Let's figure out what datastreams are available:

curl http://localhost:8000/api/odmx/v3/sampling_feature_timeseries_datastreams\?variable_id=1\&_cols=sampling_feature_id
[12,18,25,30,35]
Inspect the first datastream
curl http://localhost:8000/api/odmx/v3/datastreams/35 | python -m json.tool
{
    "sampling_feature_id": 7,
    "datastream_type": "physicalsensor",
    "variable_id": 1,
    "units_id": 265,
    "datastream_tablename": "snotel_680_co_sntl_temperature[degf]_meas",
    "datastream_id": 35,
    "datastream_uuid": "98136efb-abba-43db-9776-d755b7fb6f40",
    "equipment_id": 8,
    "datastream_database": "datastream",
    "first_measurement_date": "2003-07-15T20:00:00",
    "last_measurement_date": "2023-05-14T13:00:00",
    "total_measurement_numbers": 147010,
    "datastream_attribute": "{\"sensor_elevation\": 0.0, \"sensor_elevation_units\": \"meter\", \"instrument\": \"unknown sensor\"}",
    "datastream_access_level": null,
    "datastream_source_category": null,
    "datastream_classifier": null
}
Inspect associated sampling feature
curl http://localhost:8000/api/odmx/v3/sampling_features/7 | python -m json.tool
{
    "sampling_feature_uuid": "dc6b5fc5-38c8-4eca-9b12-3c7e537fee62",
    "sampling_feature_type_cv": "site",
    "sampling_feature_code": "NRCS-680",
    "sampling_feature_id": 7,
    "sampling_feature_name": "snotel_park_cone",
    "sampling_feature_description": "NRCS SNOTEL station. See: https://wcc.sc.egov.usda.gov/nwcc/site?sitenum=680",
    "sampling_feature_geotype_cv": "point",
    "feature_geometry": "0101000000295C8FC2F5684340E09C11A5BDA55AC0",
    "feature_geometry_wkt": "POINT(38.82 -106.5897)",
    "elevation_m": 2923.57,
    "elevation_datum_cv": "NAVD88",
    "latitude": 38.82,
    "longitude": -106.5897,
    "epsg": null
}

So we can see that this is public snotel data from a site in colorado.
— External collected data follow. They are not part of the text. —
-- ==== Sys2Proof/Laws/Steps.lean ====
section
/-! SUPPORT. From the events to the step: a property that every event keeps is kept by every command and every step; and what the events that are
neither a line port's nor the time base's leave alone. -/

namespace Sys2Proof.Machine

/-- What every event of the part keeps of a property: enough for it to be kept by every command and every step. -/
structure EventsKeep (P : State → Prop) : Prop extends OwnersKeep P where
  pins : ∀ s p, P s → P {s with pins := p}
  portSignal : ∀ i b s, P s → P (s.portSignal i b)
  portStart : ∀ i s, P s → P (s.portStart i)
  portEnd : ∀ i g b s, P s → P (s.portEnd i g b)
  portQuiet : ∀ i s, P s → P (s.portQuiet i)
  grant : ∀ s, P s → P s.grant
  handOver : ∀ s, P s → P s.handOver
  expirePairing : ∀ i s, P s → P (s.expirePairing i)
  expireGaps : ∀ i s, P s → P (s.expireGaps i)
  expireCandidate : ∀ i s, P s → P (s.expireCandidate i)
  expireSilence : ∀ i l s, P s → P (s.expireSilence i l)
  expireStats : ∀ s, P s → P s.expireStats
  takePulse : ∀ r e s, P s → P (s.takePulse r e)
  timeoutMonitor : ∀ r s, P s → P (s.timeoutMonitor r)
  expireHoldover : ∀ s, P s → P s.expireHoldover
  completeSlew : ∀ s, P s → P s.completeSlew
  completeRecord : ∀ s, P s → P s.completeRecord
  fresh : ∀ p h c q, P (State.fresh p h c q)
  restartBlocks : ∀ s, P s → P s.restartBlocks
  elapse : ∀ s, P s → P (s.elapse 1)
  pending : ∀ s q, P s → P {s with pending := q}

theorem EventsKeep.choose {P} (o : EventsKeep P) {s : State} (h : P s) : P s.choose := by
  unfold State.choose
  split
  · exact o.link _ _ h
  · split
    · exact o.link _ _ h
    · split
      · exact o.link _ _ (o.notices _ _ h)
      · unfold State.chooseRecord; repeat' split
        all_goals first | exact h | exact o.link _ _ h

theorem EventsKeep.exec {P} (o : EventsKeep P) (c : Instr) {s t : State} (h : P s) (e : exec c s = .next t) : P t := by
  have b := o.toLinkBlind
  cases c <;> simp only [Machine.exec] at e
  case lineSignalChange i v =>
    unfold execLineSignalChange at e; injection e with e; rw [← e]; split
    · exact o.pins _ _ h
    · exact o.portSignal _ _ _ (o.pins _ _ h)
  case linkDown =>
    unfold execLinkDown at e; injection e with e; rw [← e]; split
    · exact o.pins _ _ h
    · have h1 : P (s.setLinkSd false) := o.pins _ _ h
      unfold State.dropLink; split
      · have h2 := o.notices (s.setLinkSd false) (s.notices.abandon s.link.outFrame) h1
        exact o.link _ s.link.drop h2
      · exact h1
  case linkUp =>
    unfold execLinkUp at e; injection e with e; rw [← e]; split
    · exact o.pins _ _ h
    · exact o.link (s.setLinkSd true) _ (o.pins _ _ h)
  case powerOn => injection e with e; rw [← e]; exact o.fresh _ _ _ _
  case lineReset => injection e with e; rw [← e]; exact o.fresh _ _ _ _
  case supplyDip => injection e with e; rw [← e]; exact o.fresh _ _ _ _
  case resetRelease =>
    unfold execResetRelease at e; injection e with e; rw [← e]; split
    · exact o.fresh _ _ _ _
    · exact h
  all_goals refine whenReleased_keeps ?_ h e
  case startOfFrame => exact o.portStart _ _ h
  case endOfFrame => exact o.portEnd _ _ _ _ h
  case quietTimerExpiry => exact o.portQuiet _ _ h
  case ingressGrant => exact o.grant _ h
  case handOver => exact o.handOver _ h
  case pairingTimerExpiry => exact o.expirePairing _ _ h
  case gapTimerExpiry => exact o.expireGaps _ _ h
  case candidateExpiry => exact o.expireCandidate _ _ h
  case silenceDeadlineExpiry => exact o.expireSilence _ _ _ h
  case statisticsTimerExpiry => exact o.expireStats _ h
  case referencePulse => exact o.takePulse _ _ _ h
  case referenceTimeout => exact o.timeoutMonitor _ _ h
  case holdoverTimerExpiry => exact o.expireHoldover _ h
  case slewComplete => exact o.completeSlew _ h
  case enableLine => exact b.request _ _ _ _ (o.enableLine _) h
  case disableLine => exact b.request _ _ _ _ (o.disableLine _) h
  case configureLine => exact b.request _ _ _ _ (o.configureLine _) h
  case queryLine => exact b.query _ _ _ _ (ownQueryLine_fst _) h
  case writeSelector => exact b.request _ _ _ _ (o.writeSelector _) h
  case clearSelector => exact b.request _ _ _ _ (o.clearSelector _) h
  case readSelector => exact b.query _ _ _ _ (ownReadSelector_fst _) h
  case configureFeed => exact b.request _ _ _ _ (o.configureFeed _) h
  case openFeed => exact b.request _ _ _ _ (o.openFeed _) h
  case closeFeed => exact b.request _ _ _ _ (o.closeFeed _) h
  case queryFeed => exact b.query _ _ _ _ (ownQueryFeed_fst _) h
  case setTime => exact b.request _ _ _ _ (o.setTime _) h
  case adjustTime => exact b.request _ _ _ _ (o.adjustTime _) h
  case slew => exact b.request _ _ _ _ (o.slew _) h
  case setRate => exact b.request _ _ _ _ (o.setRate _) h
  case readTime => exact b.query _ _ _ _ (ownReadTime_fst _) h
  case configureReference => exact b.request _ _ _ _ (o.configureReference _) h
  case configureDiscipline => exact b.request _ _ _ _ (o.configureDiscipline _) h
  case track => exact b.request _ _ _ _ (o.track _) h
  case measure => exact b.request _ _ _ _ (o.measure _) h
  case configureQueue => exact b.request _ _ _ _ (o.configureQueue _) h
  case fetch => exact b.takeFetch _ _ h
  case halt => exact b.takeHalt _ _ h
  case setNotices => exact b.takeSetNotices _ _ h
  case status => exact b.query _ _ _ _ (ownStatus_fst _) h
  case restart => exact b.takeRestart _ _ h
  case unknownKind => exact o.takeFrame _ _ _ h
  case inboundFrameDiscard => exact b.takeBytes _ h
  case outboundChoice => split <;> first | exact o.choose h | exact h
  case resultFrameComplete =>
    unfold State.completeResult; repeat' split
    all_goals first | exact h | exact o.link _ _ h
  case recordFrameComplete => exact o.completeRecord _ h
  case startFrameComplete =>
    unfold State.completeStart; repeat' split
    all_goals first | exact h | exact o.link _ _ h
  case noticeFrameComplete =>
    unfold State.completeNotice; repeat' split
    all_goals first | exact h | exact o.link _ _ h
  case restartExecute => split <;> first | exact o.restartBlocks _ h | exact h

theorem EventsKeep.idleStep {P} (o : EventsKeep P) {s : State} (h : P s) : P s.idleStep := by
  unfold State.idleStep
  repeat' split
  · exact h
  · exact o.finish _ _ (o.ownOf _ _) h
  · exact o.elapse _ h
  · exact o.elapse _ h

theorem EventsKeep.step {P} (o : EventsKeep P) {s t : State} (h : P s) (e : step s = .next t) : P t := by
  unfold Machine.step at e
  split at e
  · injection e with e; rw [← e]; exact o.idleStep h
  · exact o.exec _ (o.pending _ _ h) e

/-! ## A step with no command waiting -/

/-- With no command waiting and none in EXECUTING, a released part's step is a tick. -/
theorem step_tick {s : State} (hp : s.pending = []) (hr : s.resetHold.held = false) (he : ∀ r, s.link.engine ≠ .executing r) :
    Machine.step s = .next (s.elapse 1) := by
  unfold Machine.step State.idleStep
  rw [hp, hr]
  cases h : s.link.engine with
  | idle => rfl
  | executing r => exact absurd h (he r)
  | delivering f => rfl

/-- With no command waiting, a request in EXECUTING is carried out (R181). -/
theorem step_finish {s : State} {r : Request} (hp : s.pending = []) (hr : s.resetHold.held = false) (he : s.link.engine = .executing r) :
    Machine.step s = .next (s.finish r (ownOf r.kind r.payload)) := by
  unfold Machine.step State.idleStep
  rw [hp, hr, he]
  rfl

/-- A request whose result is not lost is carried out as one taken in IDLE (R181). -/
theorem State.finish_of_kept {s : State} {r : Request} (own : State → State × Reply) (h : r.lost = false) :
    s.finish r own = (s.setEngine .idle).carryOut r.kind r.tag own := by
  unfold State.finish
  rw [h]
  rfl

/-- A request whose result is lost is carried out as one taken while the link is DOWN (R185). -/
theorem State.finish_of_lost {s : State} {r : Request} (own : State → State × Reply) (h : r.lost = true) :
    s.finish r own = (((s.setEngine .idle).setUp false).carryOut r.kind r.tag own).setUp s.link.up := by
  unfold State.finish
  rw [h]
  rfl

/-! ## What some events leave alone -/

theorem Acts.ownOpenFeed (p : List Byte) (s : State) : ∃ i, Acts i s (ownOpenFeed p s).1 ∧ Moves i s (ownOpenFeed p s).1 0 0 := by
  unfold Machine.ownOpenFeed; split
  · exact ⟨0, .refl _ _, .refl _ _⟩
  · rename_i i _; refine ⟨i, ?_⟩
    split
    · exact ⟨.onFeed i s _, .of_parts (by simp [Feed.arm]) (by simp [Feed.arm]) (by simp [Feed.arm])⟩
    · exact ⟨.refl _ _, .refl _ _⟩
    · exact ⟨.refl _ _, .refl _ _⟩

theorem Acts.ownConfigureFeed (p : List Byte) (s : State) : ∃ i, Acts i s (ownConfigureFeed p s).1 ∧ Moves i s (ownConfigureFeed p s).1 0 0 := by
  unfold Machine.ownConfigureFeed; split
  · exact ⟨0, .refl _ _, .refl _ _⟩
  · rename_i i _; refine ⟨i, ?_⟩
    repeat' split
    · rename_i pr _; exact ⟨.onFeed i s (fun f => {f with profile := pr}), .of_parts (by simp) (by simp) (by simp)⟩
    · exact ⟨.refl _ _, .refl _ _⟩
    · exact ⟨.refl _ _, .refl _ _⟩
    · exact ⟨.refl _ _, .refl _ _⟩

theorem Acts.ownCloseFeed (p : List Byte) (s : State) : ∃ i, Acts i s (ownCloseFeed p s).1 ∧ Moves i s (ownCloseFeed p s).1 0 0 := by
  unfold Machine.ownCloseFeed; split
  · exact ⟨0, .refl _ _, .refl _ _⟩
  · rename_i i _; refine ⟨i, ?_⟩
    split
    · exact ⟨.refl _ _, .refl _ _⟩
    · exact ⟨.closeFeed i s, .closeFeed i s⟩
    · exact ⟨.closeFeed i s, .closeFeed i s⟩

theorem feeds_writeSelector (p s) : (ownWriteSelector p s).1.feeds = s.feeds := by unfold ownWriteSelector; split <;> rfl

theorem feeds_clearSelector (p s) : (ownClearSelector p s).1.feeds = s.feeds := by unfold ownClearSelector; split <;> rfl

theorem feeds_configureQueue (p s) : (ownConfigureQueue p s).1.feeds = s.feeds := by unfold ownConfigureQueue; simp only; split <;> rfl

theorem queue_writeSelector (p s) : (ownWriteSelector p s).1.queue = s.queue := by unfold ownWriteSelector; split <;> rfl

theorem queue_clearSelector (p s) : (ownClearSelector p s).1.queue = s.queue := by unfold ownClearSelector; split <;> rfl

/-- The owning block of every request but RESTART leaves the link interface alone (R182). -/
theorem link_ownOf {k : Byte} (hk : k ≠ restartKind) (p : List Byte) (s : State) : (ownOf k p s).1.link = s.link := by
  have line : ∀ {f : List Byte → State → State × Reply}, (∀ p s, (f p s).1 = s ∨ ∃ i, LineActs i s (f p s).1) → (f p s).1.link = s.link := by
    intro f h
    rcases h p s with h | ⟨i, h⟩
    · rw [h]
    · exact h.link
  unfold ownOf
  split <;> rename_i e
  case h_24 => exact absurd (BitVec.eq_of_toNat_eq e) hk
  · exact line LineActs.ownEnableLine
  · exact line LineActs.ownDisableLine
  · exact line LineActs.ownConfigureLine
  · rw [ownQueryLine_fst]
  · unfold ownWriteSelector; split <;> rfl
  · unfold ownClearSelector; split <;> rfl
  · rw [ownReadSelector_fst]
  · obtain ⟨i, h, _⟩ := Acts.ownConfigureFeed p s; exact h.same.link
  · obtain ⟨i, h, _⟩ := Acts.ownOpenFeed p s; exact h.same.link
  · obtain ⟨i, h, _⟩ := Acts.ownCloseFeed p s; exact h.same.link
  · rw [ownQueryFeed_fst]
  · exact (TimeActs.ownSetTime p s).same.link
  · exact (TimeActs.ownAdjustTime p s).same.link
  · exact (TimeActs.ownSlew p s).same.link
  · exact (TimeActs.ownSetRate p s).same.link
  · rfl
  · exact (TimeActs.ownConfigureReference p s).same.link
  · exact (TimeActs.ownConfigureDiscipline p s).same.link
  · exact (TimeActs.ownTrack p s).same.link
  · exact (TimeActs.ownMeasure p s).same.link
  · unfold ownConfigureQueue; simp only; split <;> rfl
  · rfl
  · rfl
  · rfl

/-- The command of a complete frame is the frame taken by its kind (R179, R198). -/
theorem exec_ofFrame {s : State} (h : s.resetHold.held = false) (k t : Byte) (p : List Byte) :
    Machine.exec (Instr.ofFrame k t p) s = .next (s.takeFrame k t p) := by
  have released : ∀ f : State → State, whenReleased f s = .next (f s) := fun f => by unfold whenReleased; rw [h]; rfl
  unfold Instr.ofFrame
  split <;> rename_i e
  case h_27 => exact released _
  all_goals
    have hk : k = BitVec.ofNat 8 k.toNat := by simp
    rw [e] at hk
    subst hk
    exact released _

theorem feeds_grant (s : State) : s.grant.feeds = s.feeds := by
  unfold State.grant; repeat' split
  all_goals rfl

theorem queue_grant (s : State) : s.grant.queue = s.queue := by
  unfold State.grant; repeat' split
  all_goals rfl

theorem handOver_acts (s : State) : ∃ i u, u.feeds = s.feeds ∧ u.queue = s.queue ∧ u.time = s.time ∧ Acts i u s.handOver ∧ Moves i u s.handOver 0 0 := by
  unfold State.handOver
  split
  · exact ⟨0, s, rfl, rfl, rfl, .refl _ _, .refl _ _⟩
  · rename_i m _
    split
    · exact ⟨m.feed, s.freeClassifier, rfl, rfl, rfl, .count _ _ _, .count_other _ _ _ fun _ => ⟨rfl, rfl, rfl, rfl, rfl, rfl, rfl, rfl, rfl⟩⟩
    all_goals
      rename_i hst
      have hne : (s.freeClassifier.feed m.feed).state ≠ .closed := by
        have : (s.freeClassifier.feed m.feed).state = (s.feed m.feed).state := rfl
        rw [this, hst]; simp
      unfold State.extractAndTake; split
      · exact ⟨m.feed, State.countShort m.descriptor.line s.freeClassifier, rfl, rfl, rfl, .refl _ _, .refl _ _⟩
      · exact ⟨m.feed, s.freeClassifier, rfl, rfl, rfl, .takeArrival _ _ _, .takeArrival _ _ _ hne⟩

theorem expireStats_feeds (s : State) : s.expireStats.feeds = s.feeds := by
  unfold State.expireStats; repeat' split
  · unfold State.offerStats
    generalize (List.filter _ allFeeds) = l
    generalize hu : ({ s with queue := _ } : State) = u
    have : ∀ (l : List FeedId) (v : State), (l.foldl (fun t i => t.offerNow (.stats (u.statsOf i))) v).feeds = v.feeds := by
      intro l; induction l with
      | nil => intro v; rfl
      | cons a l ih => intro v; exact (ih _).trans rfl
    rw [this, ← hu]
  · rfl
  · rfl

theorem completeRecord_feeds (s : State) : s.completeRecord.feeds = s.feeds := by
  have b : LinkBlind (fun t => t.feeds = s.feeds) := ⟨fun _ _ h => h, fun _ _ h => h⟩
  unfold State.completeRecord; simp only; repeat' split
  · exact b.fetchLooks _ rfl
  · rfl
  · rfl
  · rfl

/-- An event of a line port, or a request to one, leaves the feeds alone. -/
theorem feeds_of_line {f : List Byte → State → State × Reply} (h : ∀ p s, (f p s).1 = s ∨ ∃ i, LineActs i s (f p s).1) (p : List Byte)
    (s : State) : (f p s).1.feeds = s.feeds := by
  rcases h p s with h | ⟨i, h⟩
  · rw [h]
  · exact h.feeds

/-- A request to a line port keeps the queue's invariant. -/
theorem queue_of_line {f : List Byte → State → State × Reply} (h : ∀ p s, (f p s).1 = s ∨ ∃ i, LineActs i s (f p s).1) (p : List Byte)
    (s : State) (hs : s.queue.Sound) : (f p s).1.queue.Sound := by
  rcases h p s with h | ⟨i, h⟩
  · rw [h]; exact hs
  · exact h.queue hs

/-- The STATS records of an expiry keep the queue's invariant (R175). -/
theorem State.offerStats_sound (s : State) (h : s.queue.Sound) : s.offerStats.queue.Sound := by
  unfold State.offerStats
  have : ∀ (l : List FeedId) (v : State), v.queue.Sound → (l.foldl (fun t i => t.offerNow (.stats (s.statsOf i))) v).queue.Sound := by
    intro l
    induction l with
    | nil => intro v h; exact h
    | cons a l ih => intro v h; exact ih _ (State.offerNow_sound h _)
  exact this _ _ h

end Sys2Proof.Machine
end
Let's look at its air temperature data

Query all the data from the datastream (this can be a lot of data)

If you're feeling up to it, pull all the data

curl http://localhost:8000/api/odmx/v3/datastream_data/35 | python -m json.tool
    ],
    [
        "2023-05-15T01:00:00",
        8.6,
        "z"
    ],
    [
        "2023-05-15T02:00:00",
        6.5,
        "z"
    ],
    [
        "2023-05-15T03:00:00",
        6.7,
        "z"
    ],
    [
        "2023-05-15T04:00:00",
        5.4,
        "z"
    ]
]

The standard data return is the following

  • Timestamp in UTC (see below for timezone information
  • The data value
  • The qa/qc flag
qa/qc flags

qa/qc flags set on data after going through a qa/qc process.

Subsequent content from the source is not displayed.